Cite as: https://hdl.handle.net/11858/00-001M-0000-0026-DB2C-F

Abstract

Genome-wide association studies (GWAS) have revealed 74 single nucleotide polymorphisms (SNPs) associated with high-density lipoprotein cholesterol (HDL) blood levels. This study is, to our knowledge, the first genome-wide interaction study (GWIS) to identify SNPxSNP interactions associated with HDL levels. We performed a GWIS in the Rotterdam Study (RS) cohort I (RS-I) using the GLIDE tool which leverages the massively parallel computing power of Graphics Processing Units (GPUs) to perform linear regression on all genome-wide pairs of SNPs.
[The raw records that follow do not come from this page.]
-- ==== Sys2Proof/Machine/Seam.lean ====
section
/-! DEFINITION. The Seam: links, retries, failure and rerouting, die stops, and tick groups (R689 to R725), and the
meanings of their commands. -/

namespace Sys2Proof.Machine

/-! ### The ring (R689) -/

/-- The next die in the order 0, 1, 3, 2, 0. -/
def nextDie : Fin 4 → Fin 4
  | 0 => 1
  | 1 => 3
  | 2 => 0
  | 3 => 2

/-- The previous die in that order. -/
def prevDie : Fin 4 → Fin 4
  | 0 => 2
  | 1 => 0
  | 2 => 3
  | 3 => 1

/-- The die that link `n` of die `d` leads to. -/
def peerDie (d : Fin 4) (n : Nat) : Fin 4 := if n = 0 then nextDie d else prevDie d

/-- The event source of a link (R689, R704). -/
def linkSrc (n : Nat) : Nat := if n = 0 then 0x038 else if n = 1 then 0x039 else if n = 2 then 0x030 else 0x031

/-- Link end `n` of die `d`. -/
def Chip.link (s : Chip) (d : Fin 4) (n : Nat) : LinkSt := mapGet (fun _ => {}) (s.d d).links n

/-- Replace a link end. -/
def Chip.setLink (s : Chip) (d : Fin 4) (n : Nat) (x : LinkSt) : Chip :=
  s.upd d fun y => { y with links := mapPut (fun _ => {}) y.links n x }

/-- A group is enabled (R704). -/
def groupOn (s : Chip) : Bool := s.flag 0 Rf.SEAM_GRP_CTL_EN && decide (0 < s.fld 0 Rf.SEAM_GRP_CTL_SIZE_M1)

/-- Die `d` has link `n`: links 2 and 3 are die 0's group links. -/
def hasLink (s : Chip) (d : Fin 4) (n : Nat) : Bool := decide (n < 2) || (d == 0 && groupOn s)

/-- The link between die `d` and its peer is not failed: a power-up training that still runs has not failed (R691). -/
def linkJoins (s : Chip) (d : Fin 4) (n : Nat) : Bool :=
  let x := s.link d n
  let y := s.link (peerDie d n) (1 - n)
  (x.st == 0 || (x.st == 1 && !x.again)) && (y.st == 0 || (y.st == 1 && !y.again)) && !(s.d d).stopped &&
    !(s.d (peerDie d n)).stopped

/-- The link carries traffic (R696). -/
def linkCarries (s : Chip) (d : Fin 4) (n : Nat) : Bool :=
  let x := s.link d n
  let y := s.link (peerDie d n) (1 - n)
  x.st == 0 && y.st == 0 && x.hold == 0 && y.hold == 0 && !(s.d d).stopped && !(s.d (peerDie d n)).stopped

/-- The hops from die `d` to die `e` over links `n` that pass `ok`, within `fuel` hops. -/
def hopsBy (ok : Fin 4 → Bool) (n : Nat) : Nat → Fin 4 → Fin 4 → Option Nat
  | 0, _, _ => none
  | fuel + 1, d, e =>
    if !ok d then none
    else if peerDie d n = e then some 1
    else (hopsBy ok n fuel (peerDie d n) e).map (· + 1)

/-- Both ways from die `d` to die `e`: by link 0 and by link 1. -/
def ways (s : Chip) (d e : Fin 4) : Option Nat × Option Nat :=
  (hopsBy (fun x => linkCarries s x 0) 0 3 d e, hopsBy (fun x => linkCarries s x 1) 1 3 d e)

/-- SEAM.ROUTE for die `e` (R708, R725): 0 this die, 1 link 0, 2 link 1, 3 unreachable.
DESIGN CHOICE, log 149. -/
def routeTo (s : Chip) (d e : Fin 4) : Nat :=
  if d = e then 0
  else match ways s d e with
    | (some a, some b) => if b < a then 2 else 1
    | (some _, none) => 1
    | (none, some _) => 2
    | (none, none) => 3

/-- A message from die `d` reaches die `e`. -/
def reaches (s : Chip) (d e : Fin 4) : Bool := up s d && up s e && routeTo s d e != 3

/-- SEAM.ROUTE of die `d`. -/
def routeWord (s : Chip) (d : Fin 4) : Nat :=
  routeTo s d 0 + 4 * routeTo s d 1 + 16 * routeTo s d 2 + 64 * routeTo s d 3

/-! ### Die stop (R697) -/

/-- The part of the ring that holds die 0. -/
def inPart (s : Chip) (e : Fin 4) : Bool :=
  e == 0 || (hopsBy (fun x => linkJoins s x 0) 0 3 0 e).isSome || (hopsBy (fun x => linkJoins s x 1) 1 3 0 e).isSome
By performing a meta-analysis together with Rotterdam Study cohorts II and III (RS-II and RS-III), we were able to filter 181 interaction terms with a p-value<1 . 10(-8) that replicated in the two independent cohorts. We were not able to replicate any of these interaction term in the AGES, ARIC, CHS, ERF, FHS and NFBC-66 cohorts (N-total = 30,011) when adjusting for multiple testing. Our GWIS resulted in the consistent finding of a possible interaction between rs774801 in ARMC8 (ENSG00000114098) and rs12442098 in SPATA8 (ENSG00000185594) being associated with HDL levels. However, p-values do not reach the preset Bonferroni correction of the p-values. Our study suggest that even for highly genetically determined traits such as HDL the sample sizes needed to detect SNPxSNP interactions are large and the 2-step filtering approaches do not yield a solution. Here we present our analysis plan and our reservations concerning GWIS.